Whether a person is or is not the biological parent of a child may have significant consequences with respect to the rights of a parent to make a Court application with respect to parental responsibility (decision making power with respect to a child’s long-term care, welfare and development), the child’s living arrangements and obligations with respect to child support.

Presumption of Parentage

The Family Law Act 1975 (“the Act”) lists five different scenarios where the Court will presume that a person is the biological parent of the child:

  1. If you were married to the mother at the time the child was conceived (section 69P);
  2. If you were living with the mother between 44 weeks to 20 weeks before the child was born (section 69Q);
  3. If you are listed as the parent on the child’s birth certificate (section 69R);
  4. If the Court has made an Order stating that you are the biological parent of the child (section 69S); and
  5. If you have sworn a statutory declaration that you are the biological parent of the child (section 69T).

The presumption of parentage sections of the Act can be rebutted via a DNA test confirming parentage.

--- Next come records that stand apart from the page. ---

-- ==== Sys2Proof/Decode.lean ====
section
/-! DEFINITION. Decoding a request word by steps 1 to 3 of the decode order (30_encoding R50 to R53), and encoding by the
opcode map (30_encoding section 7, R66). Step 4, the operand's range, is tested where the operation is executed, so that an
operation is selected by `op` alone, as R53 says. -/

namespace Sys2Proof

/-- The operand formats of R52. -/
inductive Format where
  | n
  | s
  | b2
  | b3
deriving DecidableEq, Repr

/-- Why a request word is no instruction (R53): steps 1, and 2 or 3. -/
inductive DecodeError where
  | illop
  | illarg
deriving DecidableEq, Repr

/-- `op`, bits 31:28 (R50). -/
def opField (w : Req) : BitVec 4 := w.extractLsb' 28 4

/-- `rsv`, bits 27:24 (R50). -/
def rsvField (w : Req) : BitVec 4 := w.extractLsb' 24 4

/-- The operand of format S, bits 2:0 (R52). -/
def selField (w : Req) : BitVec 3 := w.extractLsb' 0 3

/-- The byte in bits 23:16 of a B3 operand (R52). -/
def byte2 (w : Req) : Byte := w.extractLsb' 16 8

/-- The byte in bits 15:8 of a B2 or B3 operand (R52). -/
def byte1 (w : Req) : Byte := w.extractLsb' 8 8

/-- The byte in bits 7:0 of a B2 or B3 operand (R52). -/
def byte0 (w : Req) : Byte := w.extractLsb' 0 8

/-- Every bit of `arg` that the format does not name is 0 (R52). -/
def reservedClear (w : Req) : Format → Bool
  | .n => w.extractLsb' 0 24 == 0
  | .s => w.extractLsb' 3 21 == 0
  | .b2 => w.extractLsb' 16 8 == 0
  | .b3 => true

/-- The row of the opcode map that `op` selects, with the operands as they stand; none for `op` 0 and 9 to 15 (R51, R52). -/
def tableRow (w : Req) : Option (Format × Instr) :=
  match (opField w).toNat with
  | 1 => some (.s, .cmd (selField w))
  | 2 => some (.b2, .crc (byte1 w) (byte0 w))
  | 3 => some (.b3, .chk (byte2 w) (byte1 w) (byte0 w))
  | 4 => some (.s, .rdw (selField w))
  | 5 => some (.s, .get (selField w))
  | 6 => some (.n, .idd)
  | 7 => some (.n, .cvt)
  | 8 => some (.n, .cvh)
  | _ => none

/-- Steps 1 to 3 of R53, in that order. -/
def decode (w : Req) : Except DecodeError Instr :=
  match tableRow w with
  | none => .error .illop
  | some (f, i) =>
    if rsvField w ≠ 0 then .error .illarg
    else if reservedClear w f = false then .error .illarg
    else .ok i

/-- A request word: `op`, `rsv` zero, and the operand field (30_encoding R50). -/
def requestWord (op : BitVec 4) (arg : BitVec 24) : Req := op ++ 0#4 ++ arg

/-- The request word of an instruction, field by field from the opcode map of 30_encoding section 7. -/
def encode : Instr → Req
  | .cmd s => requestWord 1 (0#21 ++ s)
  | .crc a b => requestWord 2 (0#8 ++ a ++ b)
  | .chk hi lo c => requestWord 3 (hi ++ lo ++ c)
  | .rdw n => requestWord 4 (0#21 ++ n)
  | .get r => requestWord 5 (0#21 ++ r)
  | .idd => requestWord 6 0
  | .cvt => requestWord 7 0
  | .cvh => requestWord 8 0

/-- The instruction read from a request given as the `nbits` low bits of `w`; a request is one 32-bit word (R68). -/
def decodeTableWord (nbits w : Nat) : Option Instr :=
  match decode (BitVec.ofNat 32 (w % 2 ^ nbits)) with
  | .ok i => some i
  | .error _ => none

end Sys2Proof
end

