-- ==== Sys2Proof/Safety.lean ====
section
/-! DEFINITION. The invariants that claims take as premises: of the block (10_state R14, R23) and of the host
(44_host_sequences R130 to R148). -/

namespace Sys2Proof.Machine

/-- R23 with R14: `NW` is at most 2; `W[i]` holds a value exactly when `i < NW`; `CRCC` and `CRCR` hold values together; and
after a successful read they are equal. -/
abbrev Block.Ok (b : Block) : Prop :=
  b.nw.toNat ≤ 2 ∧ (b.w0.isSome = true ↔ 0 < b.nw.toNat) ∧ (b.w1.isSome = true ↔ 1 < b.nw.toNat) ∧
    b.crcc.isSome = b.crcr.isSome ∧ (0 < b.nw.toNat → b.crcc.isSome = true ∧ b.crcc = b.crcr)

/-- The step belongs to the setup sequence (R132). -/
def Phase.inSetup : Phase → Bool
  | .setupWake => true
  | .setupReset => true
  | .setupReadId => true
  | .setupRead => true
  | .setupDecode => true
  | .setupIdentity _ => true
  | _ => false

/-- The host's state is one its sequences can reach: identity is stored with the variant (R135); a failed setup leaves both
unset and the task idle for good (R133, R148); setup runs before the variant is known and everything else after (R186); a
completion is pending only while the task is idle, with at most 50 ms to wait (R139); a warning comes from a tick (R143). -/
abbrev HostState.Ok (h : HostState) : Prop :=
  h.identity.isSome = h.variant.isSome ∧
  (h.failed = true → h.variant = none ∧ h.phase = .idle) ∧
  (h.phase.inSetup = true → h.variant = none) ∧
  (h.phase ≠ .idle → h.phase.inSetup = false → h.variant.isSome = true) ∧
  (h.timer.isSome = true → h.phase = .idle ∧ h.variant.isSome = true ∧ h.timer.getD 0 ≤ 50) ∧
  (h.warn = true → h.variant.isSome = true)

/-- The whole machine: the block, the marker (43_decoders R124) and the host. -/
abbrev State.Ok (s : State) : Prop := s.block.Ok ∧ isNan s.nanBits = true ∧ s.host.Ok

end Sys2Proof.Machine
end

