/-- Without a transport call an operation writes the response alone, and what it answers does not depend on the response
before it (R22, R37). -/
theorem exec_eq_response {i : Instr} (hcmd : ∀ c, i ≠ .cmd c) (hrdw : ∀ n, i ≠ .rdw n) (s : State) :
    ∃ r, ∀ q, exec i { s with response := q } = .next { s with response := some r } := by
  cases i with
  | cmd c => exact absurd rfl (hcmd c)
  | rdw n => exact absurd rfl (hrdw n)
  | crc | chk => exact ⟨_, fun _ => rfl⟩
  | get r => exact ⟨getAnswer r s.block, fun q => congrArg Host.Outcome.next (runGet_eq r { s with response := q })⟩
  | idd => exact ⟨_, fun q => congrArg Host.Outcome.next (decodeWith_eq s.block.w0 0 iddData { s with response := q })⟩
  | cvt => exact ⟨_, fun q => congrArg Host.Outcome.next (decodeWith_eq s.block.w0 s.nanBits cvtData { s with response := q })⟩
  | cvh => exact ⟨_, fun q => congrArg Host.Outcome.next (decodeWith_eq s.block.w1 s.nanBits cvhData { s with response := q })⟩

/-- Settles O13: the answer depends on nothing the first request wrote. -/
theorem repeatedRequestAgrees : Obligations.RepeatedRequestAgrees := fun i s t u hcmd hrdw hst htu => by
  obtain ⟨r, hr⟩ := exec_eq_response hcmd hrdw s
  cases (hr s.response).symm.trans hst
  cases (hr (some r)).symm.trans htu
  rfl

/-! ### Which operations reach the transport (R22) -/

theorem finishRead_bus (reply : BusReply) (s : State) : (finishRead reply s).bus = s.bus := by
  rcases finishRead_cases reply s with ⟨_, e⟩ | ⟨_, _, _, _, e⟩ | ⟨_, _, e⟩ <;> rw [e]

theorem countLegal_iff_eq (n : BitVec 3) : countLegal n = true ↔ n = 1 ∨ n = 2 := by
  rw [countLegal_iff, ← BitVec.toNat_inj, ← BitVec.toNat_inj]
  change _ ↔ n.toNat = 1 ∨ n.toNat = 2
  omega

theorem runRdw_bus (n : BitVec 3) (s : State) :
    (runRdw n s).bus = if n = 1 ∨ n = 2 then s.bus.afterRead (3 * n.toNat) else s.bus := by
  split
  case isTrue hn => rw [runRdw_legal n s ((countLegal_iff_eq n).2 hn), finishRead_bus]
  case isFalse hn =>
    rw [runRdw_illegal n s (Bool.eq_false_iff.2 (mt (countLegal_iff_eq n).1 hn)), raise_bus]

/-- Settles O12: the frame of a served request, the block written by `RDW` alone, and each call with the operation that makes
it. -/
theorem accessMatrix : Obligations.AccessMatrix := fun i s t h => by
  refine ⟨?_, fun hrdw => ?_, fun hrdw hcmd => ?_, ?_, ?_⟩
  · obtain ⟨u, _, hu, _, hhost, hnan, hscript, hindex⟩ := serve_next (encode i) s
    cases hu.symm.trans ((serve_encode i s).trans h)
    exact ⟨hhost, hscript, hindex, hnan⟩
  · rcases serve_block_cases ((serve_encode i s).trans h) with hframe | ⟨n, _, hd, _⟩
    · exact hframe
    · exact absurd (Except.ok.inj ((decode_encode i).symm.trans hd)) (hrdw n)
  · obtain ⟨r, hr⟩ := exec_eq_response hcmd hrdw s
    cases (hr s.response).symm.trans h
    rfl
  · rintro c rfl
    cases h
    cases hc : cmdCode c with
    | none => exact .inl ⟨rfl, by rw [runCmd_illegal c s hc, raise_bus]⟩
    | some k => exact .inr ⟨k, rfl, by rw [runCmd_legal c k s hc]⟩
  · rintro n rfl
    cases h
    exact runRdw_bus n s

/-! ### Answers -/

/-- Settles O16: each selector has its code in the table, and the code's two bytes are the pair. -/
theorem commandSendsOneWrite : Obligations.CommandSendsOneWrite := by
  refine ⟨rfl, rfl, fun s sel r p hmem => ?_⟩
  obtain ⟨c, hc, hsplit⟩ : ∃ c, cmdCode sel = some c ∧ split c = (r, p) := by
    simp only [List.mem_cons, List.not_mem_nil, or_false, Prod.mk.injEq] at hmem
    rcases hmem with ⟨rfl, rfl, rfl⟩ | ⟨rfl, rfl, rfl⟩ | ⟨rfl, rfl, rfl⟩ | ⟨rfl, rfl, rfl⟩ | ⟨rfl, rfl, rfl⟩ <;>
      exact ⟨_, rfl, rfl⟩
  rw [exec, execCmd, runCmd_legal sel c s hc, hsplit]
  rfl

/-- Zeros in front of a field widen it. -/
theorem zero_append_eq_setWidth {n : Nat} (k : Nat) (x : BitVec n) : 0#k ++ x = x.setWidth (k + n) := by
  refine BitVec.eq_of_toNat_eq ?_
  rw [toNat_append_eq, BitVec.toNat_ofNat, Nat.zero_mod, Nat.zero_mul, Nat.zero_add,
    BitVec.toNat_setWidth_of_le (Nat.le_add_left n k)]

/-- The fields of `CHK`'s response lie side by side: word, seven zeros, match bit, checksum (30_encoding R55). -/
theorem chkData_fields (hi lo c : Byte) :
    (chkData ⟨hi, lo, c⟩).extractLsb' 16 16 = hi ++ lo ∧ (chkData ⟨hi, lo, c⟩).extractLsb' 9 7 = 0 ∧
      (chkData ⟨hi, lo, c⟩).getLsbD 8 = decide (crc8 hi lo = c) ∧
      (chkData ⟨hi, lo, c⟩).extractLsb' 0 8 = crc8 hi lo := by
  have hdata : chkData ⟨hi, lo, c⟩ = hi ++ lo ++ 0#7 ++ flagBit (decide (crc8 hi lo = c)) ++ crc8 hi lo := rfl
  rw [hdata]
  refine ⟨?_, ?_, ?_, BitVec.extractLsb'_append_eq_right⟩
  · rw [BitVec.extractLsb'_append_eq_of_le (by decide), BitVec.extractLsb'_append_eq_of_le (by decide),
      BitVec.extractLsb'_append_eq_left]
  · rw [BitVec.extractLsb'_append_eq_of_le (by decide), BitVec.extractLsb'_append_eq_of_le (by decide),
      BitVec.extractLsb'_append_eq_right]
    rfl
  · rw [BitVec.getLsbD_append, if_neg (by decide), BitVec.getLsbD_append, if_pos (by decide)]
    cases decide (crc8 hi lo = c) <;> rfl

/-- Settles O21: both operations are answers and nothing else, `CRC` with the checksum zero-extended and `CHK` with its
fields. -/
theorem validatorAnswers : Obligations.ValidatorAnswers := by
  refine ⟨fun a b s => ?_, fun hi lo c s => ⟨chkData ⟨hi, lo, c⟩, rfl, chkData_fields hi lo c⟩⟩
  rw [zero_append_eq_setWidth]
  rfl

/-- Settles O22: by the length of an OK answer. -/
theorem readDeliversAskedLength : Obligations.ReadDeliversAskedLength := fun b len hlen => by
  cases h : readAnswer len b with
  | notOk => exact .inl rfl
  | ok bytes => exact .inr ⟨bytes, rfl, length_of_readAnswer_eq_ok hlen h⟩

/-- `GET` of a register that holds a value answers it (R105). -/
theorem exec_get_of_regContent {r : BitVec 3} {s : State} {d : Req} (hr : regLegal r = true)
    (hd : regContent r s.block = some d) : exec (.get r) s = .next { s with response := some ⟨.none, d⟩ } := by
  rw [exec, execGet, runGet_eq, getAnswer, hr, hd]
  rfl

/-- Settles O28: the content of each register, which `GET` widens with zeros. -/
theorem registerReadAnswers : Obligations.RegisterReadAnswers := by
  refine ⟨fun s w h => ?_, fun s w h => ?_, fun s => ?_, fun s c h => ?_, fun s c h => ?_⟩
  all_goals
    refine exec_get_of_regContent rfl ?_
    rw [zero_append_eq_setWidth]
    simp [regContent, *]

/-- The data of `IDD` by the bits the identity decode looks at (R117). -/
theorem iddData_eq (w : Word) :
    iddData w = if w.extractLsb' 0 6 = 0x07 then (if w.getLsbD 11 then 0x00000005 else 0x00000000) else 0x00000006 := by
  by_cases hlow : w.extractLsb' 0 6 = 0x07
  · have hid : decodeId w = if w.getLsbD 11 then .shtc3 else .shtc1 := if_pos hlow
    rw [iddData, hid, if_pos hlow]
    cases w.getLsbD 11 <;> rfl
  · have hid : decodeId w = .unknown := if_neg hlow
    rw [iddData, hid, if_neg hlow]
    rfl

/-- Settles O31: the decode answers the data of the word held. -/
theorem identityAnswers : Obligations.IdentityAnswers := fun s w hw => by
  rw [exec, execIdd, decodeWith_eq, hw, Option.elim_some, iddData_eq]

Getting a Court to order a DNA test to determine parentage

To determine whether a person is in fact the biological parent of a child, it may be necessary for the party and the child to undertake DNA testing. Section 69W of the Act gives the Court power to make a ‘parentage testing order’ to determine the parentage of the child. The Court can make a parentage testing order on its own initiative, on the application of a party to court proceedings or on the application of an Independent Children’s Lawyer.

The Court will only make a parentage testing order where there is a reasonable doubt as to the child’s parentage. You may be required to provide evidence as to why you are/the other party is not the parent of the child. This may include things like:

  1. You did/did not live with the other parent in the period where the child was conceived/the relationship of the parties during the period of conception;
  2. The physical characteristics of the child; if the child and the possible father share a common trait that the Mother does not have e.g., red hair

The Court will also consider the child’s best interests when deciding whether or not to make a parentage testing order. The Court will not order a DNA test if the grounds for believing that the child is not the child of the parent have been not established (eg no reasonable doubt). The Court will not subject a child to testing when it is not necessary so to avoid any psychological harm occurring.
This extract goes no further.